[[ Records supplied, beginning ]]

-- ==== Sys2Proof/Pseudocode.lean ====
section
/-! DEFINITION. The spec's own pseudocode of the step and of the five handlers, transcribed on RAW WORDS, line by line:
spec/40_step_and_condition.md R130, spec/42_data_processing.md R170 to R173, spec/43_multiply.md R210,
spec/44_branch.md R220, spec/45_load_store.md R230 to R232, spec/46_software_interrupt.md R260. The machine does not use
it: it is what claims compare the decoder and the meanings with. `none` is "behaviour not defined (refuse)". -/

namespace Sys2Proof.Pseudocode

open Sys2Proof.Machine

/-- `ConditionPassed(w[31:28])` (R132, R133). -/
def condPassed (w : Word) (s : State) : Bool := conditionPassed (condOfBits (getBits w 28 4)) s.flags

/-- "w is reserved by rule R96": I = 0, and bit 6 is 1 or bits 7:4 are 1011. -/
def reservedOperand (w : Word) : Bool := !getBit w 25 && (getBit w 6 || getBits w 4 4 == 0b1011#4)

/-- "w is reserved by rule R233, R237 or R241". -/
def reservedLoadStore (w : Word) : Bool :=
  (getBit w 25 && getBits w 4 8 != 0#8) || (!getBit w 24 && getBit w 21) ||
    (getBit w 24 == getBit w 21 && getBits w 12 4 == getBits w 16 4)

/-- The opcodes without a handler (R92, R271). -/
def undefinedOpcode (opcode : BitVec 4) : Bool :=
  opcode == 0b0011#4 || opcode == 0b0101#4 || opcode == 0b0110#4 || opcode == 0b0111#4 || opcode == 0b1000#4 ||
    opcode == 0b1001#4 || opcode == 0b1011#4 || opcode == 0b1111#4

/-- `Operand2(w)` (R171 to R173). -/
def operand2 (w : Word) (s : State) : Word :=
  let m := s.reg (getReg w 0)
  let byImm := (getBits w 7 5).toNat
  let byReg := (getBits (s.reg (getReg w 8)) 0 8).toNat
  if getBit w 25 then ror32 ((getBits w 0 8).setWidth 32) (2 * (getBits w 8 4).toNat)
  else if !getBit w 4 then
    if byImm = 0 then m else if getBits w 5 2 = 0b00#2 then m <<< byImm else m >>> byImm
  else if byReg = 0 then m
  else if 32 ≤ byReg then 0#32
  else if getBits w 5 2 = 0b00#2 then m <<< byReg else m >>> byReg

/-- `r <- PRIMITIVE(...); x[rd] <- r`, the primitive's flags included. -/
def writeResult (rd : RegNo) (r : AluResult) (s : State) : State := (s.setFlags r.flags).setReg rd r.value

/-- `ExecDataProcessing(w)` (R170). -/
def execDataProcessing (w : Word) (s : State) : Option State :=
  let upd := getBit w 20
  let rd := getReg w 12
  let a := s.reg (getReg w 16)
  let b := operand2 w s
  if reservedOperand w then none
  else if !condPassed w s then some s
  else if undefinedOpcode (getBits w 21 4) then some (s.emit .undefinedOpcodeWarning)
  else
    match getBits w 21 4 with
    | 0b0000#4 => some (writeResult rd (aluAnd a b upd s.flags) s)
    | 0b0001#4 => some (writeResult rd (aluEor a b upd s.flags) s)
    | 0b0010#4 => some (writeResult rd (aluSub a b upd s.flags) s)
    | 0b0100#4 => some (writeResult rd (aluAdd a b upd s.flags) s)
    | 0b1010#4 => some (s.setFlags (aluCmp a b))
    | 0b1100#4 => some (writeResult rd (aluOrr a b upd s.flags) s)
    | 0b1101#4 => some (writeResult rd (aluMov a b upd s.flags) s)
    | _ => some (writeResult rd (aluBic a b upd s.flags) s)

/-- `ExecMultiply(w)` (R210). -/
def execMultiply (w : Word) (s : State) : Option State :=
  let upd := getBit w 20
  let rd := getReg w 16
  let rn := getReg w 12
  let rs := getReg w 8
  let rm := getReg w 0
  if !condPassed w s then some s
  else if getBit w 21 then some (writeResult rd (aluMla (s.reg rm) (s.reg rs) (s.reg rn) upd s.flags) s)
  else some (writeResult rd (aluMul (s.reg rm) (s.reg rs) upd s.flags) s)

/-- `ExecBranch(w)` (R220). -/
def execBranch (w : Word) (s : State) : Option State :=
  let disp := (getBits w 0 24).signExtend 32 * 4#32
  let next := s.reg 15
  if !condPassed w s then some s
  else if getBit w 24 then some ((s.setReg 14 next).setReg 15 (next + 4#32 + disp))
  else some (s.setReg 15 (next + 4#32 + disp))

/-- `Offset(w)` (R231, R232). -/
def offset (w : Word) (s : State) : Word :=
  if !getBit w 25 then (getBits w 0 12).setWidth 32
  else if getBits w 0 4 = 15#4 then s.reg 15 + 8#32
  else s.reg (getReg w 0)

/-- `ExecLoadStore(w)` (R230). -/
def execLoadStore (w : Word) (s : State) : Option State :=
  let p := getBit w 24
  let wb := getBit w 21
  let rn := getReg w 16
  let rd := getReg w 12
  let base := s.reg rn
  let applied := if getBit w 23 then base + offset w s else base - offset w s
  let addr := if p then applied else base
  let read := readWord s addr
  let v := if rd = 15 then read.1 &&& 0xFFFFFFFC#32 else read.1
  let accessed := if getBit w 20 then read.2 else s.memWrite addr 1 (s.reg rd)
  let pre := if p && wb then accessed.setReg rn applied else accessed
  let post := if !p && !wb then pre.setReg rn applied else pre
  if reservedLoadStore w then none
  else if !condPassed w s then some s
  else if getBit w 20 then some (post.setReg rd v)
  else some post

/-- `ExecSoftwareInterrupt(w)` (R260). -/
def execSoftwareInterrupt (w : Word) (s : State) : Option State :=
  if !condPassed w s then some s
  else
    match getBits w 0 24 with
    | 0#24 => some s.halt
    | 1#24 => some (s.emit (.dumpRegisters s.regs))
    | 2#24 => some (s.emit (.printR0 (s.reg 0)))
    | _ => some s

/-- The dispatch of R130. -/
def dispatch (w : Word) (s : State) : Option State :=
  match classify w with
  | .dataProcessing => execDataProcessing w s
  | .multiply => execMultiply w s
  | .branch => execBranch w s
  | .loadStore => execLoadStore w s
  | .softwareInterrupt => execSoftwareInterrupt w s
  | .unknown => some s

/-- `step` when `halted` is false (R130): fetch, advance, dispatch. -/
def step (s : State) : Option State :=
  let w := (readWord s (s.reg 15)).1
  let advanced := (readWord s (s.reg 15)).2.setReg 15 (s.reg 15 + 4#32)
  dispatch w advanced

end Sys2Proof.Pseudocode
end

[[ Records supplied, end ]]
[[ Records supplied, beginning ]]

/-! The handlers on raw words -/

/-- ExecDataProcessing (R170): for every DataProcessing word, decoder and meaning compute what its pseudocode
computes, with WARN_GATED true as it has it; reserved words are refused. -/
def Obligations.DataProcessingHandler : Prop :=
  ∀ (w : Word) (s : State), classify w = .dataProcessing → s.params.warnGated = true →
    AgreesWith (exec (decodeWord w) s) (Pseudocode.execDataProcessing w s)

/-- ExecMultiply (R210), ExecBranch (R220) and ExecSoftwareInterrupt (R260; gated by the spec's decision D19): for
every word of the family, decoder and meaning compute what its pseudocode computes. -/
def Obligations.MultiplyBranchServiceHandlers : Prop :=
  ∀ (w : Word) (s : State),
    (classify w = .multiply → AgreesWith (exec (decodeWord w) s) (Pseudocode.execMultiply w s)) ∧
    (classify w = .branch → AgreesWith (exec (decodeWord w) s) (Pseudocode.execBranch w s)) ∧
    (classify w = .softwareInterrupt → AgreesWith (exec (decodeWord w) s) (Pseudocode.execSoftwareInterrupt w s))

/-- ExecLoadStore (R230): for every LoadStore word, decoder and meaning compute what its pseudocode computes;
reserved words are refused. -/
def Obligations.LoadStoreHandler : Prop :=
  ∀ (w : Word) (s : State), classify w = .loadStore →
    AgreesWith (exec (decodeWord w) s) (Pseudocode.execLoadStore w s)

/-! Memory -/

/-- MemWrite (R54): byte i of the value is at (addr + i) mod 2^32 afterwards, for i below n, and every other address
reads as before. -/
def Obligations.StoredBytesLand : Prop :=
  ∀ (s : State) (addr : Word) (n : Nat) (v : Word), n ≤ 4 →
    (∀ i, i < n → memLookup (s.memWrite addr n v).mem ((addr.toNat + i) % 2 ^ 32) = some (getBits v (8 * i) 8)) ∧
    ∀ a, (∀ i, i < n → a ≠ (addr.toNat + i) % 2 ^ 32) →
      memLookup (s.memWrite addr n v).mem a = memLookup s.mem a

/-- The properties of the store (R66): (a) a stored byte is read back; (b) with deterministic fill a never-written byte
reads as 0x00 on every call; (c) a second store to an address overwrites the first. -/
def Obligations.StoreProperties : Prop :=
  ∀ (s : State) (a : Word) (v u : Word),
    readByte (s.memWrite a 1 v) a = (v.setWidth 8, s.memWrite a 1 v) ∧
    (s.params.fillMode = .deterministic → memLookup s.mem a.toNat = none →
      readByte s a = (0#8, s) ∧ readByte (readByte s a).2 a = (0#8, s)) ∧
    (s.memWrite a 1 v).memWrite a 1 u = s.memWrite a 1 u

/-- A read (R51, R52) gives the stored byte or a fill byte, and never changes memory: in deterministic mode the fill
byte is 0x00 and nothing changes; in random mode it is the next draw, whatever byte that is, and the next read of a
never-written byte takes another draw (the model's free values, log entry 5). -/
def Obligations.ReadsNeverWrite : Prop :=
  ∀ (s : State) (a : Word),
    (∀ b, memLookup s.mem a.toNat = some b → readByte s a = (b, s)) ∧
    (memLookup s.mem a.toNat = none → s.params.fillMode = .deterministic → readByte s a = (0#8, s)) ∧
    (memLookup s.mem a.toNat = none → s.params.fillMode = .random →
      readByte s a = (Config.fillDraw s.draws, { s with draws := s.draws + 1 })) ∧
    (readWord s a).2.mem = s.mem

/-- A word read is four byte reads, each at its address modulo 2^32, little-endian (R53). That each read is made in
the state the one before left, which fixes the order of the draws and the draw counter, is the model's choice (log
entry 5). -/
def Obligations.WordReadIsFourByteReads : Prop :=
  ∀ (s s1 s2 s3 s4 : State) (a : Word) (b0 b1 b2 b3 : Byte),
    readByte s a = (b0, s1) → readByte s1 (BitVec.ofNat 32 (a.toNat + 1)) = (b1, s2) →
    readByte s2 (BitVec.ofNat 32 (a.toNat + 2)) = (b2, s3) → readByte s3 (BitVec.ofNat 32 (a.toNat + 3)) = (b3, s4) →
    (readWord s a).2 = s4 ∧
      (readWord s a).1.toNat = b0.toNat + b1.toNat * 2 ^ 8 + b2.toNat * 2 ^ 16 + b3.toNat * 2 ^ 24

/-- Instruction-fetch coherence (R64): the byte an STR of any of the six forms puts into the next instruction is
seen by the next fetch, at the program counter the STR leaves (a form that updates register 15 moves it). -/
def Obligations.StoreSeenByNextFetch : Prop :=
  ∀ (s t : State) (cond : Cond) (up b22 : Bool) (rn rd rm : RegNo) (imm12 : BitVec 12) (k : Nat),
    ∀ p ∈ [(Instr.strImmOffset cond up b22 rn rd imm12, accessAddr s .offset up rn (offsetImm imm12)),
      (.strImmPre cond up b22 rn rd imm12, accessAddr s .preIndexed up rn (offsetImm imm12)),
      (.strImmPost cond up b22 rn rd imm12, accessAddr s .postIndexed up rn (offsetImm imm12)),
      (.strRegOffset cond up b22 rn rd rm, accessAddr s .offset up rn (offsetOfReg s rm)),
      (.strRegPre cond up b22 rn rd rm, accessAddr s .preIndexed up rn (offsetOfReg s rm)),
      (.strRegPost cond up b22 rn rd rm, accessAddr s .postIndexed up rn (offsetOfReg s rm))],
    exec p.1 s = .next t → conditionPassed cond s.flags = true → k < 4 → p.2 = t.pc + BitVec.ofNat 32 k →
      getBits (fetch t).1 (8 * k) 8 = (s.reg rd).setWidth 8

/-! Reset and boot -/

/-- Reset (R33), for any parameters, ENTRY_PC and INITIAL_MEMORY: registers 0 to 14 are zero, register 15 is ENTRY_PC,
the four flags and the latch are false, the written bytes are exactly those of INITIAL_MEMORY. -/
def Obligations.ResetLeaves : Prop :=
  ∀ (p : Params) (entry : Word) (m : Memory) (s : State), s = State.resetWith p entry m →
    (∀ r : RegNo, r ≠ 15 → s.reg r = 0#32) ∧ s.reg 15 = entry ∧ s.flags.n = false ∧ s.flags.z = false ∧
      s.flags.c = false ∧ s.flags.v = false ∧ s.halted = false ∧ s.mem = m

[[ Records supplied, end ]]

Your task:
Could you set down, word for word, only the lines above from the line with "readByte s2 (BitVec.ofNat" to the line with "(.strRegPost cond up", including both?

Your solution:
    readByte s2 (BitVec.ofNat 32 (a.toNat + 2)) = (b2, s3) → readByte s3 (BitVec.ofNat 32 (a.toNat + 3)) = (b3, s4) →
    (readWord s a).2 = s4 ∧
      (readWord s a).1.toNat = b0.toNat + b1.toNat * 2 ^ 8 + b2.toNat * 2 ^ 16 + b3.toNat * 2 ^ 24

/-- Instruction-fetch coherence (R64): the byte an STR of any of the six forms puts into the next instruction is
seen by the next fetch, at the program counter the STR leaves (a form that updates register 15 moves it). -/
def Obligations.StoreSeenByNextFetch : Prop :=
  ∀ (s t : State) (cond : Cond) (up b22 : Bool) (rn rd rm : RegNo) (imm12 : BitVec 12) (k : Nat),
    ∀ p ∈ [(Instr.strImmOffset cond up b22 rn rd imm12, accessAddr s .offset up rn (offsetImm imm12)),
      (.strImmPre cond up b22 rn rd imm12, accessAddr s .preIndexed up rn (offsetImm imm12)),
      (.strImmPost cond up b22 rn rd imm12, accessAddr s .postIndexed up rn (offsetImm imm12)),
      (.strRegOffset cond up b22 rn rd rm, accessAddr s .offset up rn (offsetOfReg s rm)),
      (.strRegPre cond up b22 rn rd rm, accessAddr s .preIndexed up rn (offsetOfReg s rm)),
      (.strRegPost cond up b22 rn rd rm, accessAddr s .postIndexed up rn (offsetOfReg s rm))],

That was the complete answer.